Seattle Citizen - apparently I misunderstood your comment, and if so I apologize. I thought you were advocating for evaluation of teaching because evaluating student learning was too difficult - am I misunderstanding your post at 2:55 pm? You correctly point out (an many others here have too) that good teaching and learning do not always go hand in hand - there are too many external factors. It is my opinion you measure the outcome that you want - if you want good teaching, measure that. If you want good learning, measure that. And of course that brings up Loris excellent point - that the MAP test doesn't do a good job of measuring student learning; but that just goes back to the first unanswered question - do we measure learning with the flawed instrument we have until some better way comes along or do we not measure learning at all? While it seems I am defending the MAP test here, I actually am not sure what my person answer would be. Lori is right - we might (probably will) lose some very effective teachers by accident, but if we don't do any learning assessment than I would expect we will keep ineffective teachers as we are currently doing.

8/23/10, 5:12 PM

ebaer said…

Lori- If you want to get a 95% CI just double the range (assuming a normal distribution). To find out if your child's 2 scores are significantly different, you'll have to do a little more than that - beyond my memory of my statistics class.

8/23/10, 5:22 PM

Mr. Edelman said…

There are a lot of ways to assess student learning in the classroom--everything from computer-based assessments of basic skills to performance-based assessments of group presentations. No assessment is foolproof. All admit of uncertainty. In the drive for certainty, some people seem to want standardized test scores because they eliminate the biased observations and judgments of individual human beings. That is a chimera.

Good assessments of student learning ultimately require wisdom, experience and expertise. The same is true of the evaluations of supervisors.

I personally don't have a problem with the stakeholder survey in SERVE--that is, on one condition. If part of my evaluation is to be based on the feedback of parents, students and peers, then the superintendent's evaluation should be partly based on the feedback of teachers, administrators and parents. Everyone accountable should mean everyone

8/23/10, 5:36 PM

Anonymous said…

Just for the hell of it, here's a mini Stats 101 for people:

A sample size of 30 does begin to approximate the normal curve (as part of the central tendency theorem). For samples smaller than 30, there are measurements made to help account for the small sample size. (Remember your "degrees of freedom" from your stats class in college?)

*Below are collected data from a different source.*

-- ==== Sys2Proof/Machine/Survive.lean ====
section
/-! DEFINITION. Sys2Proof/Machine/Survive.lean: generations kept for recovery, snapshots, parity groups, lost pages and their
rebuild, and restores (chapter 16). -/

namespace Sys2Proof.Machine

/-! ### Slices -/

/-- Logical shard pages of a tile. -/
def State.slicePages (s : State) (t : Nat) : Nat := (s.tileProg t).shard.pages

/-- Logical tiles that hold a slice. -/
def State.sliceTiles (s : State) : List Nat := (List.range logicalTiles).filter (fun t => decide (0 < s.slicePages t))

/-- Number of the last sealed step: the expected one, or the one in progress, less one (R19). -/
def State.lastSealed (s : State) : BitVec 64 := s.step.expected - 1

/-- Bytes of a physical page of a logical tile. -/
def State.physPage (s : State) (t page : Nat) : Bytes := tileRead s (physOf s.repair t) (pageAddr page 0) pageBytes

/-- The generation digest of the committed generation or of C + 1 (R253). -/
def State.genDigest (s : State) (next : Bool) : Digest :=
  sha256 ((List.range logicalTiles).flatMap (fun t => digestBytes (s.sliceDigest next t)))

/-- The physical page that holds a logical page of the parity generation: its base page, or the committed one (R364). -/
def State.basePage (s : State) (t lp : Nat) : Option Nat :=
  let b := smGet 1024 s.pages.base (pageKey t lp)
  if b < 1024 then some b else s.pageOf false t lp

/-- Bytes of a page of the parity generation. -/
def State.baseBytes (s : State) (t lp : Nat) : Bytes := ((s.basePage t lp).map (s.physPage t)).getD (zeros pageBytes)

/-- Digest of a slice given page by page. -/
def digestOfPages (s : State) (page : Nat → Nat → Bytes) (t : Nat) : Digest :=
  sha256 ((List.range (s.slicePages t)).flatMap (page t))

/-- Generation digest of slices given page by page. -/
def genOfPages (s : State) (page : Nat → Nat → Bytes) : Digest :=
  sha256 ((List.range logicalTiles).flatMap (fun t => digestBytes (digestOfPages s page t)))

/-! ### The restore bundle (R369, Table 16-4) -/

/-- The bundle of the last sealed step: the state as it stands between steps, and within a step as it was latched at OPEN (R369). -/
def State.makeBundle (s : State) (step : BitVec 64) : Bundle :=
  let inside := s.step.inProgress
  let counted := inside && s.step.committed && !s.step.voteSkip
  { step := step
    lossScale := if inside then s.step.latchedScale else s.step.lossScale
    optCount := if counted then s.step.optCount - 1 else s.step.optCount
    seeds := s.step.seedRecord
    optGroups := s.step.optGroups, windows := s.step.windows
    peerTable := (List.range 24).map (fun n => (smGet ({} : Link) s.links n).peerTable)
    groups := s.prog.groups
    runObjects := if inside then s.sync.image else s.sync.objs.filter (fun x => x.2.isRun)
    gen := if counted then s.pages.primary.before else s.pages.primary.after }
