-- ==== Sys2Proof/Machine/Trace.lean ====
section
/-! DEFINITION. Sys2Proof/Machine/Trace.lean: time and peer offsets (R384, R385), the trace (R386 to R392), counter samples
(R395, R396), replay captures and the fatal dump as they are fetched (R398, R401 to R403), and the end of a fetch (R311). -/

namespace Sys2Proof.Machine

/-! ### Fetches (R311) -/

/-- A fetch command has been accepted: its data, or the status it will end with. -/
def State.startFetch (s0 : State) (o : Owed) (data : Bytes) (status : Code) : State :=
  let s := s0.wake
  { s with host := { s.host with fetches := s.host.fetches ++ [⟨o, data, status⟩] } }

/-- FETCH_COMPLETE: the oldest fetch ends; its data fills the session's RESULT (Table 13-3). -/
def execFetchComplete (s : State) : Host.Outcome State Fault Refusal :=
  match s.host.fetches with
  | [] => .next s
  | f :: r =>
    let s1 := { s with host := { s.host with fetches := r } }
    let s2 := if f.status = 0 then s1.updSession f.owed.session (fun x => { x with result := f.data }) else s1
    .next (s2.commandDone f.owed f.status)

/-! ### Peer offsets (R384, R385) -/

/-- A measurement begins: one entry for each other module of the vote group. -/
def State.beginOffsets (s : State) : State :=
  let peers := s.voters.filter (fun id => id ≠ s.boot.positionId.toNat)
  s.updTrace (fun t => { t with
    offsets := peers.map (fun id => { peer := BitVec.ofNat 16 id })
    offsetsTime := s.now })

/-- TIME_PROBE and TIME_REPLY bodies (Table 17-1). -/
def timeBody (m : TimeMsg) : Bytes :=
  leBytes 4 m.probeId.toNat ++ leBytes 1 m.index.toNat ++ zeros 3 ++ leBytes 8 m.t1.toNat ++ leBytes 8 m.t2.toNat ++
    leBytes 8 m.t3.toNat

/-- Send a CONTROL message straight on a link. -/
def State.sendOn (s : State) (n : Nat) (m : ZMsg) : State :=
  if s.boot.positionId = 0xFFFF then s
  else ({ s.updLink n (fun l => l.queue (channelOf m.type.toNat) (zMsgBytes s.boot.positionId m)) with
          zOut := (n, m) :: s.zOut }).flushLink n

def State.updOffset (s : State) (peer : BitVec 16) (f : PeerOffset → PeerOffset) : State :=
  s.updTrace (fun t => { t with offsets := t.offsets.map (fun x => if x.peer = peer then f x else x) })

/-- PEER_OFFSET_EXCHANGE: the next of the eight probes to a peer, over the lowest-numbered link in UP. -/
def execPeerOffsetExchange (peer : BitVec 16) (s : State) : Host.Outcome State Fault Refusal :=
  match s.trace.offsets.find? (fun x => x.peer == peer) with
  | none => .next s
  | some x =>
    if 8 ≤ x.sentIndex then .next s
    else
      let d := s.wake.draw
      let id := BitVec.ofNat 32 d.1.toNat
      let s1 := d.2.updOffset peer (fun y => { y with
        sentIndex := y.sentIndex + 1
        probes := y.probes ++ [(id, y.sentIndex)] })
      match (List.range 24).find? (fun n => (linkOf s1 n).state == .up) with
      | none => .next s1
      | some n => .next (s1.sendOn n ⟨peer, 0x40, BitVec.ofNat 8 n,
          timeBody ⟨peer, id, BitVec.ofNat 8 x.sentIndex, s.now, 0, 0⟩⟩)
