-- ==== Sys2Proof/Machine/Boot.lean ====
section
/-! DEFINITION. Sys2Proof/Machine/Boot.lean: the ports while no firmware runs (R404, R408), the boot sequence (R405 to R408), the
provisioning record and the firmware floor (R411 to R414), region starts that fail (R339), and attestation (R416, R417). -/

namespace Sys2Proof.Machine

def State.updBoot (s : State) (f : Boot → Boot) : State := { s with boot := f s.boot }

/-! ### The ports (R297, R404, R408) -/

def portIndex : Port → Nat
  | .eth0 => 0 | .eth1 => 1 | .service => 2

/-- A port has power: the service port with the warden, the data ports with the edge region (Table 13-1). -/
def State.portUp (s : State) (port : Port) : Bool :=
  match port with
  | .service => s.power.wardenOn
  | _ => (regionOf s.power edgeRegion).state == .active

/-- ICMP_ECHO: an echo request is answered. -/
def execIcmpEcho (p : Packet) (data : Bytes) (s : State) : Host.Outcome State Fault Refusal :=
  .next (if netOk p.net ∧ s.portUp p.port then s.sendHost (.icmpReply p.port data) else s)

/-- The leased address of a port; 0 when it has none. -/
def State.lease (s : State) (port : Port) : BitVec 128 := smGet 0 s.host.leases (portIndex port)

/-- ARP and neighbour discovery: a request for an address of the port is answered. -/
def execArp (p : Packet) (target : BitVec 128) (s : State) : Host.Outcome State Fault Refusal :=
  let mine := (s.lease p.port ≠ 0 ∧ target = s.lease p.port) ∨ target = Config.linkLocal (portIndex p.port)
  .next (if netOk p.net ∧ s.portUp p.port ∧ mine then s.sendHost (.arpReply p.port target) else s)

/-- LEASE_RENEWAL: the port's DHCP or DHCPv6 lease. -/
def execLeaseRenewal (port : Port) (address : BitVec 128) (s : State) : Host.Outcome State Fault Refusal :=
  if s.portUp port then
    .next ({ s with host := { s.host with leases := smPut 0 (portIndex port) address s.host.leases } }.sendHost
      (.leaseRequest port))
  else .next s

/-! ### The course of an attempt (R407, R408) -/

/-- Bytes of a boot log entry in a STATUS reply. -/
def BootLog.bytes (b : BootLog) : Bytes :=
  leBytes 8 b.time.toNat ++ leBytes 2 b.status.toNat ++ leBytes 1 b.stage ++ leBytes 1 (portIndex b.port)

/-- STATUS (R408): the warden's answer while the module is DORMANT. -/
def execStatus (s : State) : Host.Outcome State Fault Refusal :=
  if s.power.wardenOn ∧ s.power.state = .dormant then
    .next (s.sendHost (.wardenReply (leBytes 1 s.power.state.code ++ leBytes 4 s.boot.attempts ++
      leBytes 16 Config.serial.toNat ++ keyIdBytes ++ s.boot.log.flatMap BootLog.bytes)))
  else .next s

/-- Stage 1 begins. -/
def State.startAttempt (s : State) : State :=
  s.updBoot (fun b => { b with
    stage := 1
    attempts := b.attempts + 1
    port := .service
    waiting := none
    header := []
    body := [] })

/-- Whether an attempt may begin: the warden has power, the module is DORMANT, and none is running. -/
def State.canAttempt (s : State) : Bool := s.power.wardenOn && s.power.state == .dormant && s.boot.stage == 0

/-- An attempt's outcome enters the boot log of 16. -/
def Boot.note (b : Boot) (e : BootLog) : Boot :=
  { b with
    log := (b.log ++ [e]).drop (b.log.length + 1 - 16)
    unraised := if e.status = 0 then b.unraised else (b.unraised ++ [e]).drop (b.unraised.length + 1 - 16) }

/-- A stage fails: the attempt ends, the edge region is switched off, the module is DORMANT and the retry wait runs. -/
def State.attemptFails (s : State) (status : Code) (stage : Nat) : State :=
  let b := s.boot.note ⟨s.now, status, stage, s.boot.port⟩
  { s with
    boot := { b with
      stage := 0
      header := []
      body := []
      queued := []
      waiting := some b.wait
      wait := min 64 (2 * b.wait) }
    power := { s.power.updRegion edgeRegion (·.enter .off) with state := .dormant } }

With that in mind, we can get pretty accurate information about a teacher after 30 students. And we'd definitely be able to get a sense about a teacher over time as they would then have 60, 90, 120.

The issue for me is deciding what to use as a norm by which to compare Teacher X. Within the school? Within a geographic area? Within the District?

It'd be helpful to know what (if they were measure if now) the differences are within a school as compared to between schools. That measure would help narrow down how to best find a standard norm. And with that, there could be several sample norms per district.

There are also some arguments about children who can't do well based on outside factors. I call B-to-the-S on that one. Edtrust is a great organization - with plenty of data to back it up - that has proven this conjecture. It is a possible that a student might not do well because of family circumstances, but it is unlikely that an entire class would.

We need to stop blaming families for children not performing well in school. There are oodles of examples across the country (see Edtrust) that are 90/90/90 schools.

We need to find the bad teachers and get rid of them. We need to find the bad principles and get rid of them.

/rant

8/23/10, 5:36 PM

seattle citizen said…

ebaer,
you "thought [I] was advocating for evaluation of teaching because evaluating student learning was too difficult."

Um, no, not difficult, but impossible. We can GUESS at what a student learned because of a particular instruction, but we'll never know a) ALL a student learned given that instruction; b) whether the evidence of learning was "tainted" by some problem with the testing (question design, student distraction, etc) or c) what, exactly, produced the learning that a student acquired.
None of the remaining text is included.